(Records to use begins)

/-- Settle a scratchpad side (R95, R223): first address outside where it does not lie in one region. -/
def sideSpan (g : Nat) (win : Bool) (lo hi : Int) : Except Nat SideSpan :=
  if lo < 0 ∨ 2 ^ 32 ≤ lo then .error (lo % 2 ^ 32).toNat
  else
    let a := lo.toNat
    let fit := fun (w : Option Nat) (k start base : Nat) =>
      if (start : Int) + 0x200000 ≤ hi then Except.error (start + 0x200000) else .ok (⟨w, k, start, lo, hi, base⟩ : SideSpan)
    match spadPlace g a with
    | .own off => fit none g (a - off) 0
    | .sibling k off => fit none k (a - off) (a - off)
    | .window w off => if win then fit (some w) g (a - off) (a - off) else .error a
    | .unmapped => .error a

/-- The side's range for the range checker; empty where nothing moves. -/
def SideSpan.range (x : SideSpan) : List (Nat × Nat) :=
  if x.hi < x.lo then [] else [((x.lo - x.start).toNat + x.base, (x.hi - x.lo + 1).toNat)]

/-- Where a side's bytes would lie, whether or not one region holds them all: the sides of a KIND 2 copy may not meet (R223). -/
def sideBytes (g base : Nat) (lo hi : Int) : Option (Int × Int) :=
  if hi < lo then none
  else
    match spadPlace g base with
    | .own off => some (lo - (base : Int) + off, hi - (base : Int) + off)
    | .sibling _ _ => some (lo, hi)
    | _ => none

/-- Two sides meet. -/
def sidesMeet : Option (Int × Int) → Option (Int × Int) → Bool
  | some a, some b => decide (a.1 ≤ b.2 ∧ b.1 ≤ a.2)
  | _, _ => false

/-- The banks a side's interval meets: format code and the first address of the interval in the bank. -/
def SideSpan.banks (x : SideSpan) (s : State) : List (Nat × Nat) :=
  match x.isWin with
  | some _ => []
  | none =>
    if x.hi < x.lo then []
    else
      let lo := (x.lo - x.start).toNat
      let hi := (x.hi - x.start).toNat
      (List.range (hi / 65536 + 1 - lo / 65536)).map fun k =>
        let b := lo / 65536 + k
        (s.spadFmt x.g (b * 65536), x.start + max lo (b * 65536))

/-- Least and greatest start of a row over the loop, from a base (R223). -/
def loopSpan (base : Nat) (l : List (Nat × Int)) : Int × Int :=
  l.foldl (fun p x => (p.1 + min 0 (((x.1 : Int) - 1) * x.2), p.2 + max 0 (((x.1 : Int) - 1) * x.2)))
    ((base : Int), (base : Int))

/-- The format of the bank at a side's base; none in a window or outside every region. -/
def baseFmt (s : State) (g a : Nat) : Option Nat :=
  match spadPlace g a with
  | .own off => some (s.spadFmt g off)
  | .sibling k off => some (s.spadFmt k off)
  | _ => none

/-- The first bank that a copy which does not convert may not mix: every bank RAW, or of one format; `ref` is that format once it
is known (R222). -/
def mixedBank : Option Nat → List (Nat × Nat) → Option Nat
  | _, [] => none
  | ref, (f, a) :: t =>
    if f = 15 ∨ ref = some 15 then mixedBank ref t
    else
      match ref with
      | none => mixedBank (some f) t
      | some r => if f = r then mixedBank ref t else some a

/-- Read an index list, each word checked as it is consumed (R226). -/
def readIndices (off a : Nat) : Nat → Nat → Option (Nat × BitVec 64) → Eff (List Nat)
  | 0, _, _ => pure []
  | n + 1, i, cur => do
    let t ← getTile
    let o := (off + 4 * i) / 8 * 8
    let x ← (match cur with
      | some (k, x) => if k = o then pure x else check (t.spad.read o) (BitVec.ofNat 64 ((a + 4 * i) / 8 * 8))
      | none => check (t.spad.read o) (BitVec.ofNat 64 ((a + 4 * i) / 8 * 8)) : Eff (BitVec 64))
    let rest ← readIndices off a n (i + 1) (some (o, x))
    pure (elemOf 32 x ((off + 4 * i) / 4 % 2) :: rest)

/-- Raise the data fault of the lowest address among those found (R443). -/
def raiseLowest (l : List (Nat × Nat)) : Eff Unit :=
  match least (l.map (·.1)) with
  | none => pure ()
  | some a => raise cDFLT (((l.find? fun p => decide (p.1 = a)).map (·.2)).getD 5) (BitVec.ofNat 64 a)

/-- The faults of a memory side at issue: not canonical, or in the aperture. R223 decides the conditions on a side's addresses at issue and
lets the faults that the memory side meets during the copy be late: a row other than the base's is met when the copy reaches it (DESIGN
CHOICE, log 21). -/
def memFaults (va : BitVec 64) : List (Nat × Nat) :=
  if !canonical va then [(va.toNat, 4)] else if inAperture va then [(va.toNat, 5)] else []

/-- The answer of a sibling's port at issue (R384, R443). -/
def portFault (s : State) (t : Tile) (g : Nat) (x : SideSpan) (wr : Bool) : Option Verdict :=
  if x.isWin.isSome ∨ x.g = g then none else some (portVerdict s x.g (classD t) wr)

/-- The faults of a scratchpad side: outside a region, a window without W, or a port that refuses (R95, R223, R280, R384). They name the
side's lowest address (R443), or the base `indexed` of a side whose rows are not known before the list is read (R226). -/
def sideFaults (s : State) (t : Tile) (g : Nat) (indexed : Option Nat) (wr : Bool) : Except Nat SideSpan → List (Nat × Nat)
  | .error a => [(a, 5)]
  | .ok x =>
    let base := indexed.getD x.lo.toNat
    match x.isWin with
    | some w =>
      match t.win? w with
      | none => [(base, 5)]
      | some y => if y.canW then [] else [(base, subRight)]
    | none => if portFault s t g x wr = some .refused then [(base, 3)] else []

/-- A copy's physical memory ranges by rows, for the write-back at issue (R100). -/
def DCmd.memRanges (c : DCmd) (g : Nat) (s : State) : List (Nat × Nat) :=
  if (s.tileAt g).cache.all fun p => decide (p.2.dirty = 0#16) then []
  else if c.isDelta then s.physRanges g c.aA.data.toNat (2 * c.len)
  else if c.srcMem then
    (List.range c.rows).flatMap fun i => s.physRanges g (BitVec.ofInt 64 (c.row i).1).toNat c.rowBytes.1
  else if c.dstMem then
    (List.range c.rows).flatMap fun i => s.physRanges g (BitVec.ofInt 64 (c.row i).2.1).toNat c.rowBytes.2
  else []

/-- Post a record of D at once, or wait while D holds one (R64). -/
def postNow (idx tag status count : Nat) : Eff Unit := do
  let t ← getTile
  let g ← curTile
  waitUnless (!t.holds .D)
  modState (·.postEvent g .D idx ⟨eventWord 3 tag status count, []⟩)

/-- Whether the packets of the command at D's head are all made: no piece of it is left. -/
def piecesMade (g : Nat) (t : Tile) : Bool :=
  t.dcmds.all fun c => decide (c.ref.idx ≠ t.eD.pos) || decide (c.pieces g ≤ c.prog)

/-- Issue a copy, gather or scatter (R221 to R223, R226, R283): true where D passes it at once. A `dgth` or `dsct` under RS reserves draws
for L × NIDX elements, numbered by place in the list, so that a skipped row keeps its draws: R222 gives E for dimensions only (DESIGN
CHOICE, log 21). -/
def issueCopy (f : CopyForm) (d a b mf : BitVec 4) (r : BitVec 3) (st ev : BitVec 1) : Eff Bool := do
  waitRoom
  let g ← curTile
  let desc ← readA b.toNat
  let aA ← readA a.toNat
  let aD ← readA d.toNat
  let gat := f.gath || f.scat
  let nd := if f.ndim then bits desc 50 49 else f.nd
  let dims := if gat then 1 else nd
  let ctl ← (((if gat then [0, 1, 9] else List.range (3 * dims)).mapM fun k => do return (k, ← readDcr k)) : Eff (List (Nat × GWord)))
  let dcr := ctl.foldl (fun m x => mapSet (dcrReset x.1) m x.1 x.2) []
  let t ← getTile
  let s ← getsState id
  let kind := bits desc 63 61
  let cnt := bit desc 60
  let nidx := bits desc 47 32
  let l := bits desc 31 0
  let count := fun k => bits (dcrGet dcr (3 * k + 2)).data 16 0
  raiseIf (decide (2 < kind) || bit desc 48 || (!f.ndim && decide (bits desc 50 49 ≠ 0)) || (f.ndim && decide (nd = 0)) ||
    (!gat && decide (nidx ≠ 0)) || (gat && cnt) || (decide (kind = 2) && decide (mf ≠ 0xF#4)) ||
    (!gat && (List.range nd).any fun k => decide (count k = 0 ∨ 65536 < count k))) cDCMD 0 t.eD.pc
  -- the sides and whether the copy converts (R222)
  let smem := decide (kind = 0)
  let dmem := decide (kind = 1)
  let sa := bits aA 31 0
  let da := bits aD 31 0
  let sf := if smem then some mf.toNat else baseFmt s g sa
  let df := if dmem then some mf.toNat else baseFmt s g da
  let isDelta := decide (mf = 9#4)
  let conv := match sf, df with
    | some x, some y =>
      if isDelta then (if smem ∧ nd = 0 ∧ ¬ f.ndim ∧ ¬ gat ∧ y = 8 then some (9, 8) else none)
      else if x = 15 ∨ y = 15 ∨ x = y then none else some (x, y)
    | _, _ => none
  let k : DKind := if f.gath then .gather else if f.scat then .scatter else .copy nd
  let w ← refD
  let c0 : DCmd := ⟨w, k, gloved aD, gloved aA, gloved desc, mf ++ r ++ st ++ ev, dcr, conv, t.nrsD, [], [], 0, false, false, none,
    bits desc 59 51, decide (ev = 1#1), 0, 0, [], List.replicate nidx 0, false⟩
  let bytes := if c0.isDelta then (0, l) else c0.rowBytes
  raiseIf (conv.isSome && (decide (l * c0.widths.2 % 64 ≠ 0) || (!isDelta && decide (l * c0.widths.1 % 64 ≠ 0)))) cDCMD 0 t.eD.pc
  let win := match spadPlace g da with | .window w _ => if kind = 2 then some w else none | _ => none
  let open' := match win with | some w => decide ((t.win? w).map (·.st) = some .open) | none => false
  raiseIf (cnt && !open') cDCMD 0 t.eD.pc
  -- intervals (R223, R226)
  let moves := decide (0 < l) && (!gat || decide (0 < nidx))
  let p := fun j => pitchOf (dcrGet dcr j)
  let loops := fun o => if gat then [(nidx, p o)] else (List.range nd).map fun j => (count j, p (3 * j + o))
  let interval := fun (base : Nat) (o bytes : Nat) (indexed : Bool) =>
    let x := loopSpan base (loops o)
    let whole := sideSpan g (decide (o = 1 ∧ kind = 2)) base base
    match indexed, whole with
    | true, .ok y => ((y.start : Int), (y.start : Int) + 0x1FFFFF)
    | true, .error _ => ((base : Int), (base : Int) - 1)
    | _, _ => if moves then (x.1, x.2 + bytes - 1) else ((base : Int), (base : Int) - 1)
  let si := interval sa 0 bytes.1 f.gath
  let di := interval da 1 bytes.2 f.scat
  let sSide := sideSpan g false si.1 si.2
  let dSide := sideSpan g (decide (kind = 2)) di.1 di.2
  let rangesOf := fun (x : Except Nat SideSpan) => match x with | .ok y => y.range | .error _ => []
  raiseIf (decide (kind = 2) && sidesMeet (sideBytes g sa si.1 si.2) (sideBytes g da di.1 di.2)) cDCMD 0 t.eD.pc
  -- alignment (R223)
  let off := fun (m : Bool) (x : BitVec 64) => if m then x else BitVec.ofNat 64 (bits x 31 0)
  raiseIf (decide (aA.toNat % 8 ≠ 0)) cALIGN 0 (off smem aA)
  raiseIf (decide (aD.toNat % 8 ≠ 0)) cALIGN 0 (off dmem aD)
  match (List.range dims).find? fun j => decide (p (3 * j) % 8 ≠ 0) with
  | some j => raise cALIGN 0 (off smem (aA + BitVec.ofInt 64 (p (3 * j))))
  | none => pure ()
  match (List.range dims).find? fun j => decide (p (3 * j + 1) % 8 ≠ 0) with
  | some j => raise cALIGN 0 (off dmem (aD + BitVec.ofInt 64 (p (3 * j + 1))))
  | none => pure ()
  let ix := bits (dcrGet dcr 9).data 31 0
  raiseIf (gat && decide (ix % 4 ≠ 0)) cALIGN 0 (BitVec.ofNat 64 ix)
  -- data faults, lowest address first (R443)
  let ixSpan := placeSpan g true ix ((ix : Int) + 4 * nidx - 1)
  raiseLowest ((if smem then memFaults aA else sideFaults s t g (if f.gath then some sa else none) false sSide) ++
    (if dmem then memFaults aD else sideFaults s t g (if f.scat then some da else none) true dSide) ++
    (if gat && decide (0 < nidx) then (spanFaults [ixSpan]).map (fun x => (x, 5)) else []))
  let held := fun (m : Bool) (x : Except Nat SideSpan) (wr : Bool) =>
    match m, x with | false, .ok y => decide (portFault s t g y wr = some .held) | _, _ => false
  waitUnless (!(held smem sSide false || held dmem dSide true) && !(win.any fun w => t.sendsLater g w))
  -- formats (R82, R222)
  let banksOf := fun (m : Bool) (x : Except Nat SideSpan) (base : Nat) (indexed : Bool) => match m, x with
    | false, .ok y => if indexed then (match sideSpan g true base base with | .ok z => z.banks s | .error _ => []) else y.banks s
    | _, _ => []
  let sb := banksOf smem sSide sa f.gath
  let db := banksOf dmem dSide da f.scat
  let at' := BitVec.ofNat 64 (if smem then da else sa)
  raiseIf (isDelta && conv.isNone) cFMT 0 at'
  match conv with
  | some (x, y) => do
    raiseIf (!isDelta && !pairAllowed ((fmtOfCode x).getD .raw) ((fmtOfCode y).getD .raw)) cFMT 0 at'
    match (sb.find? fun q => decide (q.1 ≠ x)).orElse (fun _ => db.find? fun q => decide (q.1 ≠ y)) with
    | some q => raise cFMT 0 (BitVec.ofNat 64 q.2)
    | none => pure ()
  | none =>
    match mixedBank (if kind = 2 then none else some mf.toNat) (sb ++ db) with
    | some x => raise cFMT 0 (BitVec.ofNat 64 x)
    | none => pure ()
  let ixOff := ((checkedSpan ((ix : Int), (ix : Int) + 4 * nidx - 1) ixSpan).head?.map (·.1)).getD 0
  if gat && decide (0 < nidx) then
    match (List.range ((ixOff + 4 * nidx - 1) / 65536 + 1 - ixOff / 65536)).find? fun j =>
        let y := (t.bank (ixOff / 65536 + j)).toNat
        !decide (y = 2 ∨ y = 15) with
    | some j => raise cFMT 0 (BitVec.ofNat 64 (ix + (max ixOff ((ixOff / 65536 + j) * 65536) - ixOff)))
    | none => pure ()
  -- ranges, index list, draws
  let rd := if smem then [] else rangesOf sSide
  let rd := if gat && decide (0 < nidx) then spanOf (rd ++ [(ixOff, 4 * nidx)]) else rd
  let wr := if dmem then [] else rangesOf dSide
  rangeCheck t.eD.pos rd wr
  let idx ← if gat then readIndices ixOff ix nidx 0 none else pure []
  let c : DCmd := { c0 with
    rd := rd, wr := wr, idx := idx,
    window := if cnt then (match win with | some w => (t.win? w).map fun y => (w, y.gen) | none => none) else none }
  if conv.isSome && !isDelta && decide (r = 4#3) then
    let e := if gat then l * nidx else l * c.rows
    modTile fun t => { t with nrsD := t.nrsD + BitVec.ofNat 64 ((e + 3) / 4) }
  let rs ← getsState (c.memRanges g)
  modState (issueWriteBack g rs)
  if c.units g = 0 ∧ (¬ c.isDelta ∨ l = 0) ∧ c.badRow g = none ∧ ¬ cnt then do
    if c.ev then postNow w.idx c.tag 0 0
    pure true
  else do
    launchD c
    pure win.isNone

(Records to use ends)
(Records to use begins)

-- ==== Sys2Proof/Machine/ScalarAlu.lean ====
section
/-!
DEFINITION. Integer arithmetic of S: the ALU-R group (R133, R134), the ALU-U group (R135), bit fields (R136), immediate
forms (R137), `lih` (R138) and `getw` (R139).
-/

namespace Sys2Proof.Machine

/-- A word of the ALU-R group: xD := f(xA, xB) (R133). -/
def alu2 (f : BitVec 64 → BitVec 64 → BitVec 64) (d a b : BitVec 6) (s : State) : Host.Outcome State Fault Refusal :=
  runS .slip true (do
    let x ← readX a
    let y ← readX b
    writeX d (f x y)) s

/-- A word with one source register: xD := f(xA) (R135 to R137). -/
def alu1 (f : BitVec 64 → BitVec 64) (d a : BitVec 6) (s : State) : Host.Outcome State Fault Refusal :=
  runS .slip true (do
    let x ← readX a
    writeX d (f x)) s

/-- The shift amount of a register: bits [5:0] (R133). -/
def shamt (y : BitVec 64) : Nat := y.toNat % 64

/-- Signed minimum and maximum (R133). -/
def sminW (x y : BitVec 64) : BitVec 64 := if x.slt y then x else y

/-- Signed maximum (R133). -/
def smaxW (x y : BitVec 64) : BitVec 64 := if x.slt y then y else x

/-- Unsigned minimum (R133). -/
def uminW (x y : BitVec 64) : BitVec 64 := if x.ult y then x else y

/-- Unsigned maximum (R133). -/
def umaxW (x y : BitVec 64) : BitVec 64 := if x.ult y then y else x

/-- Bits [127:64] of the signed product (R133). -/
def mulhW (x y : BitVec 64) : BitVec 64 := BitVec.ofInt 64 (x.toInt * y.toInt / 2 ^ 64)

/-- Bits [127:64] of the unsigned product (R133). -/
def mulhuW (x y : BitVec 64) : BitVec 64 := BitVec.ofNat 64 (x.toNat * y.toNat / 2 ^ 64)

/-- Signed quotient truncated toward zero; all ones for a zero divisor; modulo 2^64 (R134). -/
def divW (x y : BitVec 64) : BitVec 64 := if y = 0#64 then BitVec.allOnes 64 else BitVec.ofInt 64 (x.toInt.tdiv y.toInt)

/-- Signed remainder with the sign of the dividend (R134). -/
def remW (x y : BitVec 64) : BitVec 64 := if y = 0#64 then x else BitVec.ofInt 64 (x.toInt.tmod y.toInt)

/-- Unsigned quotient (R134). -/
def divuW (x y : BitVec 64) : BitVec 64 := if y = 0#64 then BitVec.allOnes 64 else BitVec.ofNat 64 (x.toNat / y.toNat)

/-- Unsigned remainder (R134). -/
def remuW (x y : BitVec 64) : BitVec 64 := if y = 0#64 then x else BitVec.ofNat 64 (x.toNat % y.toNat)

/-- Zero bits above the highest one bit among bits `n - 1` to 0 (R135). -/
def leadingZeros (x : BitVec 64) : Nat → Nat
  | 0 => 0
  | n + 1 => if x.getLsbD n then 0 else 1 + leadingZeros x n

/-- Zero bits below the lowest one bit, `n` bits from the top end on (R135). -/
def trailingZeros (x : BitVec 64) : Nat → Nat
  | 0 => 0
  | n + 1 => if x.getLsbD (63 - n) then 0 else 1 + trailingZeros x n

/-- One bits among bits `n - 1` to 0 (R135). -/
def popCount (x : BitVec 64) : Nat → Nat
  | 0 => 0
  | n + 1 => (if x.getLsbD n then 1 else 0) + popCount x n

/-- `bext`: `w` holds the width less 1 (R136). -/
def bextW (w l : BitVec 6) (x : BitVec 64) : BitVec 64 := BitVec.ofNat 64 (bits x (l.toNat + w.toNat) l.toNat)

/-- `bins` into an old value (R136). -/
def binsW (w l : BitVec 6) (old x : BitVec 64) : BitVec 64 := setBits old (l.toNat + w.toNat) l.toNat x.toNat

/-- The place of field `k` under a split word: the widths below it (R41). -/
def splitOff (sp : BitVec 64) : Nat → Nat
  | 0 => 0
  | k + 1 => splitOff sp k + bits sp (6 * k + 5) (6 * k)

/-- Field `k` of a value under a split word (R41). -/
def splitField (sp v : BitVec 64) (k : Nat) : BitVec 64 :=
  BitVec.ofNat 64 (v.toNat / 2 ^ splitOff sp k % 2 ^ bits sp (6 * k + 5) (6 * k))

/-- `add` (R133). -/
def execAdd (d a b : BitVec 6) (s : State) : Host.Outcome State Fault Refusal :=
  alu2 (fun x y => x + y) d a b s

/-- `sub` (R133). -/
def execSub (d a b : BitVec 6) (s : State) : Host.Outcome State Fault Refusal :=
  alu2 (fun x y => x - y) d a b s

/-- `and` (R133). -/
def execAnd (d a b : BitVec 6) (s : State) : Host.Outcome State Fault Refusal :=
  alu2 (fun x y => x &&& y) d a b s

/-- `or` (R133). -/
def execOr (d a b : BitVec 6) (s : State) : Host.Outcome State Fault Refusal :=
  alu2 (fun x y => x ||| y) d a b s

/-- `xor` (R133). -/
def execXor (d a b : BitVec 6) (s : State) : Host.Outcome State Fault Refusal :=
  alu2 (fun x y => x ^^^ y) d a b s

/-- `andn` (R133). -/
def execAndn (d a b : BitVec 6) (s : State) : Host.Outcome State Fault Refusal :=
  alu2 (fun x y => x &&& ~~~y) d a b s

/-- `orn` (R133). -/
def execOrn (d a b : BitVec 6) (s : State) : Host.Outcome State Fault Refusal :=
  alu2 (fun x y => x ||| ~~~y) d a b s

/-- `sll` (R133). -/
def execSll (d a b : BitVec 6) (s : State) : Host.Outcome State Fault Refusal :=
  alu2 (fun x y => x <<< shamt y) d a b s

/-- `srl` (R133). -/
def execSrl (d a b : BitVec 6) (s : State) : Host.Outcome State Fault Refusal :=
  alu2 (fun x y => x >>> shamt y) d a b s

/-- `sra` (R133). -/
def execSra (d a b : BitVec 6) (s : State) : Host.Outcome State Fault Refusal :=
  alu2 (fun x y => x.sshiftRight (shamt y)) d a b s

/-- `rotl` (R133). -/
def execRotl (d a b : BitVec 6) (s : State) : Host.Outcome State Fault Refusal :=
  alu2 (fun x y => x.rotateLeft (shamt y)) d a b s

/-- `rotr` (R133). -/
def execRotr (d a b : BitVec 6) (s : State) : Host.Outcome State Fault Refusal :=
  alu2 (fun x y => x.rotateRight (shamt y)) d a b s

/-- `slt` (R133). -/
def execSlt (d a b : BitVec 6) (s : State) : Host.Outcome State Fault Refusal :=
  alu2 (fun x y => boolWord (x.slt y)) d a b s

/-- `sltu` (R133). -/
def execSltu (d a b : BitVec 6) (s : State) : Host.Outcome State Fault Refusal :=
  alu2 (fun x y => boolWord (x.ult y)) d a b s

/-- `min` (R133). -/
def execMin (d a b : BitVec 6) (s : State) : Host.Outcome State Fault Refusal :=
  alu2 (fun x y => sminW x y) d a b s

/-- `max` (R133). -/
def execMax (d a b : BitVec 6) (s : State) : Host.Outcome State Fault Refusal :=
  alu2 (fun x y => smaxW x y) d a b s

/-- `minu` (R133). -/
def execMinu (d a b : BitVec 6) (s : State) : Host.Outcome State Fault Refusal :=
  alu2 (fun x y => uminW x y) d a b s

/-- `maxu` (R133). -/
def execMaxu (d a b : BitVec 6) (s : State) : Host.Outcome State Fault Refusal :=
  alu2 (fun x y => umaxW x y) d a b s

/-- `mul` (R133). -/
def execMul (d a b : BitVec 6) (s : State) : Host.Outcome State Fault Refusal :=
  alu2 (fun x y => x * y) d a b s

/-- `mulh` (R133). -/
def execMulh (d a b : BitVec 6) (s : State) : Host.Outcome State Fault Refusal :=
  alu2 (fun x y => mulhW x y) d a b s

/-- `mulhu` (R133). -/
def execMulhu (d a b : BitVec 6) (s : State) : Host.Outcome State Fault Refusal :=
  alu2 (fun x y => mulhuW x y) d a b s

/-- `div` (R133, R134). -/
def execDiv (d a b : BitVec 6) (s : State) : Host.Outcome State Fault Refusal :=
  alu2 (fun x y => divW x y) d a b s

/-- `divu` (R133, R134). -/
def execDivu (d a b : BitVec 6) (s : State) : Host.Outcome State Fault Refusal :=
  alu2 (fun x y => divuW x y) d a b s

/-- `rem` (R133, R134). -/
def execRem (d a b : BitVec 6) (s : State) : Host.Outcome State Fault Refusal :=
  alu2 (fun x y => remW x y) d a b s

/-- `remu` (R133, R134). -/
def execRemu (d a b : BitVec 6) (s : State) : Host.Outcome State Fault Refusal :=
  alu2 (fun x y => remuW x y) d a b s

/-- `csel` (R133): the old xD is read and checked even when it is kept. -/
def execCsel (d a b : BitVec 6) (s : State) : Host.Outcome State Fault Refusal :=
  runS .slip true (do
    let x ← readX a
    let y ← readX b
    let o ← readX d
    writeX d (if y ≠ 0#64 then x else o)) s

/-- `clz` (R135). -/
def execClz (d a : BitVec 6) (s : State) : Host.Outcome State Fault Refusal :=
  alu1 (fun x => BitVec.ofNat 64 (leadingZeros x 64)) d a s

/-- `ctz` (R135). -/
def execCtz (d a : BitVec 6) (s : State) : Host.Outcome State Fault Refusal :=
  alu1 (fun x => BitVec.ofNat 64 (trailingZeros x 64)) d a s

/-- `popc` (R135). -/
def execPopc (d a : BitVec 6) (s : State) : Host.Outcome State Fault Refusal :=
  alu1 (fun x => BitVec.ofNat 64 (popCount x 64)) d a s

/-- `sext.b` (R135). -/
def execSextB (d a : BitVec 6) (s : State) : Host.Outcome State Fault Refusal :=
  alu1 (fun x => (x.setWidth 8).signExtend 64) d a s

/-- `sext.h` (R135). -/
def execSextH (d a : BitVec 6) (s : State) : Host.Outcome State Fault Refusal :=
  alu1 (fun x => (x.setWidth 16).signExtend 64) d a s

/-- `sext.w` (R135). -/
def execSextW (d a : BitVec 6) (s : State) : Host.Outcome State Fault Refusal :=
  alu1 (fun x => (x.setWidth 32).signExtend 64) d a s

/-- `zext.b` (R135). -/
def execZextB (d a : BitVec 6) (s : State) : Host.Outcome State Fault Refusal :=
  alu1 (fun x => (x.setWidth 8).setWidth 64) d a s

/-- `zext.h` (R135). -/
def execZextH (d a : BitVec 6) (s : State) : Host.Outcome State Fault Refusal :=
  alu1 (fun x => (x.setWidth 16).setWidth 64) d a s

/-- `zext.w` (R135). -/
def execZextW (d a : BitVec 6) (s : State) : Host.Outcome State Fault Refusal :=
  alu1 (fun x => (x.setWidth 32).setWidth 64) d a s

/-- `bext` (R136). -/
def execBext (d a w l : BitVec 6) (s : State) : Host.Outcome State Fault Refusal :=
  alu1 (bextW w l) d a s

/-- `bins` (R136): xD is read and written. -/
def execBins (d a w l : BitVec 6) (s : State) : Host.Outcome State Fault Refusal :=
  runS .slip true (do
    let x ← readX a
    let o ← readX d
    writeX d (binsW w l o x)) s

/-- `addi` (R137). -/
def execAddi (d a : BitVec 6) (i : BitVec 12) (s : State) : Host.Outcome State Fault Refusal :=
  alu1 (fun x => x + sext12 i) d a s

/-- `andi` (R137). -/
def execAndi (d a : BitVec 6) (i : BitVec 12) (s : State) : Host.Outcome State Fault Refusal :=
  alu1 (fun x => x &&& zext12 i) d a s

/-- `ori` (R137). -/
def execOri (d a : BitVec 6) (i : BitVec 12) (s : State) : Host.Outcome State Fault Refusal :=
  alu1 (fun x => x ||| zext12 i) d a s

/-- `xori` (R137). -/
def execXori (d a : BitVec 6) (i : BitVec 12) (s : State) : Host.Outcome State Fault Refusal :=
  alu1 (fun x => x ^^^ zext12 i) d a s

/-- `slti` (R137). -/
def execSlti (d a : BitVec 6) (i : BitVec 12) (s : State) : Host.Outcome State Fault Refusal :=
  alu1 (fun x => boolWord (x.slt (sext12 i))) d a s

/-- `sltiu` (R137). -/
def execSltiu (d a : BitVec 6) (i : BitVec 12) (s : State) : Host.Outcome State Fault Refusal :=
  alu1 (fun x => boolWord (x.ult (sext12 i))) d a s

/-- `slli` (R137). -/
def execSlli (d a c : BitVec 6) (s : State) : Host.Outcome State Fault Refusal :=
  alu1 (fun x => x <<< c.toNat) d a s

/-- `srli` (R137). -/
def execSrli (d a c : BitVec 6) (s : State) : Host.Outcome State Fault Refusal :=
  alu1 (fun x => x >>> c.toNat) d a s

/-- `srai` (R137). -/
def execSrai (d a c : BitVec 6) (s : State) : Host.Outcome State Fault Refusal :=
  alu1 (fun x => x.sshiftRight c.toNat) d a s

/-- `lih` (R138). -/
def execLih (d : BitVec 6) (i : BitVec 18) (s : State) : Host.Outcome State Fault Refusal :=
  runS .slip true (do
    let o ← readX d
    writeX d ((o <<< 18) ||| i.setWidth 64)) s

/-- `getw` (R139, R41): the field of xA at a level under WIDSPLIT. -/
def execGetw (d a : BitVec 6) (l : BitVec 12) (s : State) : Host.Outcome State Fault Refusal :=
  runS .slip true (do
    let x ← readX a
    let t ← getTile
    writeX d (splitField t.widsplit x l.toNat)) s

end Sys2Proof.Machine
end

(Records to use ends)

▶ [Exercise]: Scan the data for the word "spadPlace" and copy every line where it shows up.

▶ [Written answer]:
    match spadPlace g a with
    match spadPlace g base with
  match spadPlace g a with
  let win := match spadPlace g da with | .window w _ => if kind = 2 then some w else none | _ => none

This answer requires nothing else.